The other side of the Japanese craze

Krakow’s Manggha Museum has recently launched its most ambitious exhibition of the year. Japan facing West features more than 200 items on loan from London’s Japanese Gallery. To some degree, the show can be considered a cultural and moral imperative for the Cracovian institution, which has recently focused on the century-old local craze for Japan that also galvanized Polish critic and collector Feliks ‘Manggha’ Jasienski, to whom the museum is dedicated.

In recent years the museum has arranged several shows dealing with the products of ‘Japonisme’ among Polish artists including Stanislaw Wyspianski and Olga Boznanska – to whom the Krakow branch of the National Museum will dedicate a massive retrospective in 2015. Manggha has now decided to look at the other side of the equation – the influence of the West on Japanese art and culture.

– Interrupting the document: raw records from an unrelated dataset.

/-- Unit and opcode of the triggers of a bundle's slots. -/
def triggersOf (c : Ctx) (b : Bundle) : List (Nat × Nat) :=
  (activeSlots c b).filterMap fun s => (s.instr.bind opCode).map fun p => (p.1, p.2.1)

/-- Results that an operation delivers to latches (R46, R108); ls.wbk and ls.inv deliver 0 to q2 (R205). -/
def resultCount (unit opcode : Nat) : Nat :=
  if unit = 4 ∨ unit = 5 then
    if opcode = 13 ∨ opcode = 14 then 2
    else if opcode ≤ 7 ∨ opcode = 15 ∨ opcode = 16 ∨ opcode = 17 ∨ opcode = 19 ∨ 22 ≤ opcode then 1 else 0
  else if unit = 8 then (if opcode = 4 ∨ opcode = 5 ∨ opcode = 7 ∨ opcode = 10 ∨ opcode = 11 then 2 else 1)
  else if unit = 9 then (if opcode = 2 ∨ opcode = 3 ∨ opcode = 9 then 1 else 0)
  else 1

/-- Does a fence hold an operation (R317 to R319, R381)? -/
def FenceKind.holds (k : FenceKind) (unit opcode : Nat) : Bool :=
  let ls := unit == 4 || unit == 5
  let load := decide (opcode ≤ 7) || opcode == 13 || opcode == 14 || opcode == 17 || opcode == 19 || opcode == 21
  let command :=
    (unit == 12 && (opcode == 4 || opcode == 5 || opcode == 6 || (decide (9 ≤ opcode) && decide (opcode ≤ 11))))
      || (unit == 10 && (opcode == 2 || (decide (6 ≤ opcode) && decide (opcode ≤ 16))))
      || (unit == 11 && (opcode == 1 || opcode == 2))
  match k with
  | .fnc _ acq _ => ls && (acq || !load)
  | .fncx => command
  | .fncp => ls || command
  | .layo _ => ls
  | .line _ => false

/-! ### Trace (R410) -/

/-- Write a trace record: address, slot, enabled, event, and the cycles since the last record. -/
def traceRecord (e : Env) (d : Nat) (addr : W64) (slot : Nat) (en : Bool) (ev : Nat) (m : Mach) : Mach :=
  traceWrite e d (addr.toNat % 2 ^ 48 + slot * 2 ^ 48 + b2n en * 2 ^ 52 + ev * 2 ^ 53) (e.clk.cycle - (m.die d).trcLast) m

/-- Is a trigger br.ret, which trace records mark as a return (R125)? -/
def SlotRec.returns (s : SlotRec) : Bool := match s.instr with | some (.brRet _) => true | _ => false

/-- Trace a bundle of a die's frame that has issued, or that a fault of the given slot has stopped (8: a fetch), in modes 1
and 2. -/
def traceIssue (e : Env) (d f : Nat) (addr : W64) (slots : List SlotRec) (preds : BitVec 8) (fault : Option Nat)
    (m : Mach) : Mach :=
  let x := m.die d
  if !(traced x f) then m
  else
    match x.trcCtl % 4, fault with
    | 1, some 8 => traceRecord e d addr 8 true 1 m
    | 1, _ =>
      (slots.zipIdx.filter fun p => decide (p.2 ≤ fault.getD 8)).foldl (fun m p =>
        let g := slotGuard p.1.raw
        let en := preds.getLsbD g.p.val != g.inv
        let ev := if fault = some p.2 then 1 else if en && p.1.returns then 3 else 0
        traceRecord e d addr p.2 en ev m) m
    | 2, _ =>
      let n := x.trcBundles
      let m := m.modDie d fun x => { x with trcBundles := n + 1 }
      if n % 2 ^ fld x.trcCtl 7 4 = 0 then traceRecord e d addr 8 true (if fault.isSome then 1 else 0) m else m
    | _, _ => m

/-- Trace a bundle that blocks at a slot; in mode 2 only where the record of its issue would stand. -/
def traceBlock (e : Env) (ck : Nat) (addr : W64) (slot : Nat) (m : Mach) : Mach :=
  let d := ctxDie ck
  let x := m.die d
  if !(traced x (m.ctx ck).frame) then m
  else
    match x.trcCtl % 4 with
    | 1 => traceRecord e d addr slot true 2 m
    | 2 => if x.trcBundles % 2 ^ fld x.trcCtl 7 4 = 0 then traceRecord e d addr 8 true 2 m else m
    | _ => m

/-- Does a trace ring without room for every record of a traced bundle hold its issue (R410)? -/
def traceHolds (m : Mach) (ck slots : Nat) : Bool :=
  let x := m.die (ctxDie ck)
  let need := if x.trcCtl % 4 = 1 then slots else 1
  traced x (m.ctx ck).frame && tst x.trcCtl 8 && x.trc.en
    && decide (2 ^ ringLog x.trc.lsize < (x.trc.tail - x.trc.head).toNat + need)

/-! ### When a bundle issues (R41, R49, R107, R108, R121, R338) -/

/-- May a context issue, or be chosen to? -/
def Ctx.isReady (c : Ctx) : Bool := c.st == .ready

/-- The core takes the next ready context in rotation while none issues (R107). -/
def pickCur (core : Nat) (m : Mach) : Mach :=
  let k := m.core core
  let stays := match k.cur with | some x => (m.ctx (core * 4 + x)).isReady | none => false
  if stays then m
  else m.modCore core fun k =>
    { k with cur := (rotation k.last).find? fun x => (m.ctx (core * 4 + x)).isReady }

/-- What stands in the way of a context's next bundle. -/
inductive IssueVerdict where
  /-- it is not the bundle's time yet -/
  | early
  /-- late latches that it reads, none when a fence holds one of its accesses (R49, R317) -/
  | waits (late : List Nat)
  /-- another condition of issue -/
  | held
  /-- a fetch fault -/
  | fault (cause : Nat)
  /-- a fetch from an absent page: the block's address -/
  | absent (va : Nat)
  /-- a user interrupt is to be taken (R121) -/
  | interrupt
  /-- the watchdog's limit is reached (R338) -/
  | watchdog (b : Bundle)
  | go (b : Bundle)

/-- Restore what a resumed context still misses, and settle its fences (R113, R316). -/
def prepare (e : Env) (ck : Nat) (m : Mach) : Mach :=
  let m := if (m.ctx ck).restore then
      (restoreFrom e ck 0x1000 e.clk.cycle m).modCtx ck fun c =>
        { c with restore := false, lastIssue := e.clk.cycle - 1 }
    else m
  settleFences e ck m

/-- The link of a call lands by the issue of its delay bundle, whose header tells its size (R125). -/
def formLink (e : Env) (ck : Nat) (b : Bundle) (m : Mach) : Mach :=
  if (m.ctx ck).link then
    m.modCtx ck fun c =>
      { c with link := false
               res := c.res ++ [{ latch := 12, value := (c.pc + b.size).setWidth 512, due := e.clk.cycle, wait := .none,
                                  buf := [] }] }
  else m

/-- Must a sy.fncx or sy.fncp of the bundle still wait for peer packages' answers (R215, R318, R319)? -/
def awaitsPeers (m : Mach) (core : Nat) : Bool :=
  (List.range 4).any fun x => (m.ctx (core * 4 + x)).stq.any PStore.isPeer

/-- Does a gs.segc of the bundle wait for a page of a held store (R341)? -/
def segmentPageGone (m : Mach) (ck : Nat) : Bool :=
  let c := m.ctx ck
  let t := m.task (taskKey (ctxDie ck) c.frame)
  match c.seg with
  | some s => s.held.any fun h => apOf h.gaddr == 0 && checkG t.extents (ctxDie ck) .write h.gaddr == .absent
  | none => false

/-- Is a user interrupt to be taken at the bundle boundary (R121)? -/
def Ctx.interruptDue (c : Ctx) : Bool :=
  !c.uiq.isEmpty && c.csr.uien && !c.csr.inui && !c.csr.priv && c.pend.isNone && c.retPend == 0 && c.seg.isNone
    && c.resume.isNone && !c.woken

/-- Judge whether a context's next bundle issues in this cycle. -/
def judgeIssue (e : Env) (ck : Nat) (m : Mach) : IssueVerdict × Mach :=
  let now := e.clk.cycle
  let core := ctxCore ck
  let c := m.ctx ck
  if now < (m.core core).notBefore ∨ now < c.notBefore ∨ now ≤ c.lastIssue then (.early, m)
  else
    let m := prepare e ck m
    let (f, m) := fetch e core c.frame (m.ctx ck).pc m
    match f with
    | .fault k => (if traceHolds m ck 1 then .held else .fault k, m)
    | .absent va => (if traceHolds m ck 1 then .held else .absent va, m)
    | .ok bs =>
      let b := bundleOf bs
      let m := formLink e ck b m
      let c := m.ctx ck
      let trigs := triggersOf c b
      let late := (latchesRead c b).filter fun q => lateLatch now q (landDue now c)
      let peers := trigs.any fun t => t.1 == 13 && (t.2 == 3 || t.2 == 4)
      let m := if peers then writeBackPeers e core m else m
      if !c.stallServed && decide (now < c.lastIssue + 1 + b.stall) then (.early, m)
      else if !late.isEmpty then (.waits late.eraseDups, m)
      else if c.fences.any fun f => trigs.any fun t => f.kind.holds t.1 t.2 then (.waits [], m)
      else if 48 < (landDue now c).res.length + (trigs.map fun t => resultCount t.1 t.2).sum then (.held, m)
      else if peers && awaitsPeers m core then (.held, m)
      else if trigs.contains (15, 7) && segmentPageGone m ck then (.held, m)
      else if traceHolds m ck b.slots.length then (.held, m)
      else if c.interruptDue then (.interrupt, m)
      else if !c.csr.priv && c.csr.wdLimit != 0 && decide (c.csr.wdLimit.toNat < c.wdCount + 1) then (.watchdog b, m)
      else (.go b, m)

/-! ### Issue (R41 to R45, R51, R116, R154) -/

/-- The units that the enabled triggers among a bundle's done slots name: they count for R44 when the bundle issues
again (R116, R119). -/
def doneUnits (c : Ctx) (b : Bundle) : List Nat :=
  b.slots.zipIdx.filterMap fun p =>
    let g := slotGuard p.1.raw
    if (startDone c).getLsbD p.2 && ((startPreds c).getLsbD g.p.val != g.inv) then
      (p.1.instr.bind opCode).map (·.1)
    else none

/-- What the done slots of a bundle have moved and delivered comes about again when the bundle issues again after a block,
as in the run without the stop (R50, R119). -/
def Ctx.regain (now : Nat) (c : Ctx) : Ctx :=
  match c.resume with
  | some r =>
    if r.lost then
      { c with ports := r.moves.foldl (fun ps p => ps.put p.1 p.2) c.ports
               res := c.res ++ r.own.map fun x => { x with due := now + x.due } }
    else c
  | none => c

/-- Start the issue record of a context's bundle: what the bundle reads is as at the start of the cycle (R42), and what
its done slots have set going goes on (R116): after a counter write that stands, the other slots go on from the counter
before it (R155, R176), and after a CSR write they use the CSRs from before it (R131). -/
def beginIssue (e : Env) (ck : Nat) (b : Bundle) (m : Mach) : Mach :=
  let m := m.modCtx ck fun c => (landDue (e.clk.cycle - 1) c).regain e.clk.cycle
  let c := landDue e.clk.cycle (m.ctx ck)
  let r := c.resume
  let fmt := (r.bind (·.fmt)).getD (c.csr.fmt, c.csr.seed, c.csr.mode)
  let old := r.bind (·.csr)
  let m := m.modCtx ck fun y => { y with csr := { y.csr with rctr := (r.bind (·.rctr)).getD y.csr.rctr } }
  { m with issue :=
      { d := ctxDie ck, r := ctxCore ck % 192, x := ck % 4, addr := c.pc, lx := b.lx, lits := b.lits, slots := b.slots
        units := doneUnits c b, base := (m.ctx ck).res.length, oldCsr := old, lstat := lstatWord e m (ctxDie ck) (ctxCore ck % 192) c.frame
        start := { c with csr := old.getD c.csr }, ports := c.ports, done := startDone c, preds := startPreds c, snaps := startSnaps c
        pend := r.bind (·.pend), link := (r.map (·.link)).getD false, ret := (r.map (·.ret)).getD 0
        yield_ := (r.map (·.yield_)).getD false, rctr := (r.bind (·.rctr)).map fun _ => c.csr.rctr
        fmt := fmt.1, key := fmt.2.1, mode := fmt.2.2 } }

Japan facing West is in the main exhibition room, which encircles a smaller central room where there is a minimalist show of the work of contemporary artist Yoshihiro Suda. The lavishness of the borrowed artwork in the principal room contrasts sharply with the simplicity of Suda’s hand crafted wooden flowers delicately arranged on pale walls. The exhibiton is co-curated by Aleksandra Gorlich and Ewa Machotka in collaboration with Eddy Wertheim of the Japanese Gallery.

The show provides a taste of Euro-Japanese relations. A matchlock firearm and beautifully carved wooden pipes and tobacco containers speak of Japan’s contact with Portuguese missionaries in the 16th century before the country’s 250-year isolation. A Telescope and Arita porcelain remind visitors that Japan maintained exclusive contact with the Netherlands through their trade mission in Nagasaki Bay.

Even while Japan isolated itself from the rest of the world the so-called ‘Rangaku’ discipline (‘Dutch Studies’) flourished. Though diffuse, contact with foreign cultures was maintained before the Meiji Period (1868–1912), which unlocked the coutry and released the ‘Japonisme’ virus to infect European art.

Looking at the famous sketchbook Hokusai Manga (1815) it is clear that Japanese artists did not entirely ignore the linear perspective that came from the European Renaissance. The exhibition includes several Western-influenced woodblock prints that make use of inaccurate perspective, including the sumo and kabuki stages of Utagawa Kanisada and a Tsukioka Yoshitoshi battle scene a-la Paolo Uccello.

Visitors can also see the flamboyant scenes of city life crafted by Kobayashi Kiyochika, a woodblock print artist who managed to find a marvelous balance between the Japanese and European approach in terms of composition and visual style. As a whole, the show makes it clear that Japan never burned all its bridges with ‘the other,’ even during its self-imposed isolation.

Japan facing West is at The Manggha Museum of Japanese Art and Technology until October 16th.